What is the Middle East in the middle of anymore?

Since World War II, the United States has been involved in a series of crises and wars in the Middle East on the premise of protecting U.S., Western, or global interests, or purportedly all three combined. Since antiquity, the Middle East has been the hub of three continents, and of three great religions, and the maritime intersection between East and West…

[V]arious reasons explain why we tended to intervene in nasty places like Afghanistan, Iraq, Lebanon, Libya, and Syria. Yet despite the sometimes humanitarian pretenses about our inventions in the Middle East, we should remember that we most certainly did not go commensurately into central Africa or South America to prevent mass killings, genocides, or gruesome civil wars.

But two questions now arise in the 21st century: to what degree do strategic reasons remain for a strong U.S. ground presence in the Middle East and, in terms of cost-benefit analyses, how much material, human, and psychic U.S. investment is necessary to protect our interests to the extent they still matter in the region? …

The United States does not need Middle East natural gas or oil. Europe does. China does even more.

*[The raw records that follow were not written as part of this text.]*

-- ==== Sys2Proof/Machine/Copy.lean ====
section
/-! DEFINITION. Copies: COPY, COPYR, CPYST, CPYCAN (R237-R241), delivery and write pointers (R229, R230), claims (R231,
R232), the region table (R234) and scheduled copies (R235). -/

namespace Sys2Proof.Machine

/-! ### Units of a shape (R226, R227) -/

/-- Offset of unit `n` along the given strides of dimensions 1 to 3. -/
def Shape.offset (x : Shape) (str : List Int) (n : Nat) : Int :=
  let e0 := x.ext.getD 0 1
  let e1 := x.ext.getD 1 1
  let e2 := x.ext.getD 2 1
  ((n % e0 * x.unit : Nat) : Int) + ((n / e0 % e1 : Nat) : Int) * str.getD 0 0 +
    ((n / e0 / e1 % e2 : Nat) : Int) * str.getD 1 0 + ((n / e0 / e1 / e2 : Nat) : Int) * str.getD 2 0

/-- The pieces of unit `n`: source, destination, bytes; a Q4 span's descriptor goes first (R227). -/
def CopyRec.pieces (r : CopyRec) (n : Nat) : List (Nat × Nat × Nat) :=
  let w (i : Int) : Nat := wrap 64 i
  let main := (w ((r.src : Int) + r.shape.offset r.shape.sstr n), w ((r.dst : Int) + r.shape.offset r.shape.dstr n), r.shape.unit)
  if r.shape.esz = 4 then
    [(w ((r.src : Int) + r.shape.sdoff + 4 * (n : Int)), w ((r.dst : Int) + r.shape.ddoff + 4 * (n : Int)), 4), main]
  else [main]

/-- The words in which unit `n` moves: at most 8 bytes each, a Q4 span's descriptor first (R183, R227, R229). -/
def CopyRec.words (r : CopyRec) (n : Nat) : List (Nat × Nat × Nat) :=
  (r.pieces n).flatMap fun p => (List.range ((p.2.2 + 7) / 8)).map fun i => (p.1 + 8 * i, p.2.1 + 8 * i, min 8 (p.2.2 - 8 * i))

/-- Every piece of a copy. A CPYST is one piece whose source is a register value. -/
def CopyRec.all (r : CopyRec) : List (Nat × Nat × Nat) := (List.range r.shape.count).flatMap r.pieces

/-- Is a scratch operand wholly in the team's reach (Table 11.2)? -/
def scrReach (s : State) (gid : Nat) (as : List (Nat × Nat)) : Bool :=
  let gs := reachGroups s gid
  as.all fun a => bits a.1 27 5 == 0 && rangeInReach gs (scrCore s gid a.1) (a.1 % 2 ^ 19) a.2

/-! ### Ends of a copy -/

/-- Withdraw the claims of a copy (R231). -/
def State.dropClaims (s : State) (id : Nat) : State := { s with claims := s.claims.filter fun c => c.op ≠ id }

/-- Entries of the context's region table that apply to a copy: number, first and last page, SEQ, writer word (R234). -/
def regionEntries (s : State) (o : Op) (r : CopyRec) : List (Nat × Nat × Nat × Bool × Nat) :=
  if !(s.ctx o.ctx).det then []
  else
    (List.range 64).filterMap fun j =>
      let w0 := Tab.get (0 : Nat) (s.ctx o.ctx).rgt (2 * j)
      let w1 := Tab.get (0 : Nat) (s.ctx o.ctx).rgt (2 * j + 1)
      if w0.testBit 63 && bits w0 44 4 == r.marker &&
          r.all.any fun p => bits w0 0 44 ≤ (p.2.1 + p.2.2 - 1) / 4096 && p.2.1 / 4096 ≤ bits w1 0 44
      then some (j, bits w0 0 44, bits w1 0 44, w0.testBit 48, bits w1 44 14) else none

/-- The number at which a counter stops from `n` on: numbers given up are passed over. -/
def seqNext (skip : List Nat) : Nat → Nat → Nat
  | 0, n => n
  | k + 1, n => if skip.contains n then seqNext skip k ((n + 1) % 65536) else n

/-- The counter of region entry `j` passes number `n`, now or, for a cancelled COPYR that came early, once it gets there (R234). -/
def Context.passSeq (c : Context) (j n : Nat) : Context :=
  let cur := Tab.get (0 : Nat) c.rgtseq j
  let old := Tab.get [] c.rgtskip j
  let skip := if (n + 65536 - cur) % 65536 < 32768 then n :: old else old
  let nxt := seqNext skip (skip.length + 1) cur
  { c with rgtseq := c.rgtseq.put j nxt
           rgtskip := c.rgtskip.put j (skip.filter fun x => (nxt + 65536 - cur) % 65536 ≤ (x + 65536 - cur) % 65536) }

/-- A sequenced COPYR that was applied, cancelled or refused advances the counters of its SEQ regions (R234); a scheduled one has
none (R235). -/
def State.advanceSeq (s : State) (o : Op) (r : CopyRec) : State :=
  match if r.sched then none else r.seq with
  | none => s
  | some n => (regionEntries s o r).foldl (fun s e => if e.2.2.2.1 then s.modCtx o.ctx fun c => c.passSeq e.1 n else s) s

/-- The pages of a byte range: start and end of each part. -/
def pageParts (p lo hi : Nat) : List (Nat × Nat) :=
  (List.range (hi / 2 ^ p - lo / 2 ^ p + 1)).filterMap fun i =>
    let a := max lo ((lo / 2 ^ p + i) * 2 ^ p)
    let b := min hi ((lo / 2 ^ p + i + 1) * 2 ^ p)
    if a < b then some (a, b) else none

/-- The parts of a copy's destination ranges that lie at peers: module, address carried, bytes (R231, R378). -/
def peerClaims (s : State) (o : Op) (r : CopyRec) : List (Nat × Nat × Nat) :=
  if r.dstScr || r.sched then []
  else (copyRanges r).flatMap fun g =>
    (pageParts (regionPage s o.u.die o.ctx g.2.1) g.2.1 g.2.2).filterMap fun b =>
      match (walk s o.u.die o.ctx b.1).xl with
      | some x => if x.tgt = 2 then some (x.tid, peerAddr x b.1, b.2 - b.1) else none
      | none => none

/-- Send the claims of a copy to its peers (R231, R368); a length of 0 withdraws one (log 33). -/
def State.sendClaims (s : State) (o : Op) (r : CopyRec) (drop : Bool) : State :=
  (peerClaims s o r).foldl (fun s c => s.sendMsg o.u.die
    { (peerMsg o c.1 []) with kind := 4, lmask := 1, addrs := [c.2.1], data := [if drop then 0 else c.2.2], rop := r.rop,
                              ty := r.ty, seq := r.seq }) s

/-- The barrier change that ends a copy also reaches the barrier of a twin's copy bound to it (R390). -/
def State.copyEvent (s : State) (o : Op) (e : BEv) (cyc : Nat) : State :=
  let s := s.bEvent o.u o.bar e cyc
  o.binds.foldl (fun s b =>
    if (match s.unit? b.u with | some x => x.gid != o.gid | none => false) then s.bEvent b.u o.bar e cyc else s) s

/-- Withdraw the claims of a copy at its peers. A sequenced COPYR that had not sent them sends them first, so that its peers' counters
advance as well (R231, R234). -/
def State.withdrawClaims (s : State) (o : Op) (r : CopyRec) : State :=
  if o.stage == .claimed || o.stage == .streaming || o.stage == .delivered then s.sendClaims o r true
  else if r.seq.isSome then (s.sendClaims o r false).sendClaims o r true
  else s

/-- End a copy without its effect: claims withdrawn, counters fall; the barrier gets an error code (0 for none) or, for a
CPYCAN, its arrival (Table 11.2). -/
def State.cancelCopy (s : State) (o : Op) (err : Nat) (arrive : Bool) : State :=
  match o.copy with
  | none => s
  | some r =>
    let cyc := s.ucyc o.u + 1
    let s := s.withdrawClaims o r
    let s := ((s.dropClaims o.id).advanceSeq o r).cancelOp o cyc
    let s := if err ≠ 0 then s.copyEvent o (.fault err) cyc else s
    (if arrive then s.copyEvent o .bound cyc else s).kick o.u

/-- Finish a copy: counter, arrival, flags to the context at once (R236, R238, R323). -/
def State.finishCopy (s : State) (o : Op) (cyc : Nat) : State :=
  let s := (s.dropClaims o.id).modCtx o.ctx fun c => { c with flags := flOr c.flags (o.args.getD 2 0) }
  ((s.completeAt o.id cyc).copyEvent o .bound cyc).kick o.u

/-- Count delivered bytes on a channel's write pointer, modulo 2^32: reads count them from the next cycle on (R230). A frozen
group's count is kept with it (R315). -/
def State.addWptr (s : State) (u : UnitId) (ch n : Nat) : State :=
  let now := s.ucyc u
  s.modCore u.die u.core fun c =>
    if u.sh then { c with wsh := onChannels [ch] c.wsh fun _ x => (x + n) % 2 ^ 32 }
    else { c with wptr := onChannels [ch] c.wptr fun _ x => (x + n) % 2 ^ 32
                  fresh := (ch, now, n) :: c.fresh.filter fun e => e.2.1 = now }

/-! ### Issue -/

/-- The slot of a scheduled copy: the earliest occurrence of a KIND 5 entry of its core and channel, at or after `t` in
local ticks, that no copy has taken: start and length (R235). -/
def findSlot (s : State) (l : Nat) (die core ch t : Nat) : Option (Nat × Nat) :=
  let y := s.lay l
  let es := y.slots.filter fun e => e.die = die && e.kind = 5 && bits e.arg 8 8 = core && e.arg % 4 = ch
  let base := y.baseTick + y.shift * y.period
  let n0 := (t - base) / max y.period 1
  let occ := (List.range (y.taken.length + 3)).flatMap fun i =>
    if y.nperiod ≠ 0 ∧ y.nperiod ≤ n0 + i then [] else es.map fun e => (base + y.period * (n0 + i) + e.off, e.len)
  let free := occ.filter fun o => t ≤ o.1 && !y.taken.contains (die, core, ch, o.1)
  free.foldl (fun a o => match a with
    | none => some o
    | some b => if o.1 < b.1 then some o else some b) none

/-- Take the slot of a scheduled copy that is not a replay. -/
def takeSlot (s : State) (c : Cur) (ch : Nat) : Option Nat × State :=
  match layOf s c.u, s.unit? c.u with
  | some l, some x =>
    if replaysNext s x true then (none, s)
    else
      match findSlot s l c.u.die c.u.core ch (localTime s c.u.die c.u.core s.now) with
      | some o => (some o.1, s.modLay l fun y => { y with taken := (c.u.die, c.u.core, ch, o.1) :: y.taken })
      | none => (none, s)
  | _, _ => (none, s)

/-- COPY and COPYR at issue (R237): a misaligned base traps and nothing is held. -/
def copyIssue (s : State) (c : Cur) (w : CopyF) (red : Bool) : State :=
  if !ctlOk s c w.g then s
  else
    match shapeOf s c w.shape.toNat with
    | none => s
    | some x =>
      let src := (readU s c w.src.toNat).toNat
      let dst := (readU s c w.dst.toNat).toNat
      if src % x.unit ≠ 0 ∨ dst % x.unit ≠ 0 then misaligned s c []
      else
        let r := if w.sched = 1 then takeSlot s c w.ch.toNat else (none, s)
        let rec' : CopyRec :=
          { ch := w.ch.toNat, src := src, dst := dst, shape := x, srcScr := w.skind = 1
            dstScr := !red && w.kind.toNat % 2 = 1, sched := w.sched = 1, red := red, rop := w.kind.toNat,
            ty := w.ty.toNat,
            seq := if red && w.seq != 0xFF then some ((readU s c w.seq.toNat).toNat % 65536) else none
            value := none, units := 0, bytes := 0, paused := false, pauseVa := 0, slotTick := r.1, faulted := false, order := 0,
            marker := 0 }
        r.2.enterStopper { opBase s c (if red then .copyr else .copy) with
          k := some w.k.toNat, bar := if w.ben = 1 then some w.bar.toNat else none, copy := some rec', size := x.unit }

/-- COPY (R237). -/
def execCopy (w : CopyF) (s : State) : Host.Outcome State Fault Refusal :=
  issue (.copy w) s fun c => copyIssue s c w false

Certainly, it may be in the larger economic interests of America to keep moderately priced oil flowing from the Middle East. But disruptions, cartels, and embargoes do not matter to the United States in the degree they did during the last half-century.

This reality is especially germane when the European Union, larger and nearly as rich as the United States, simply will not provide for its own security, despite its proximity to the region and its dependence upon it. China likewise freeloads on the U.S. Navy’s deterrent presence in waters off the Middle East.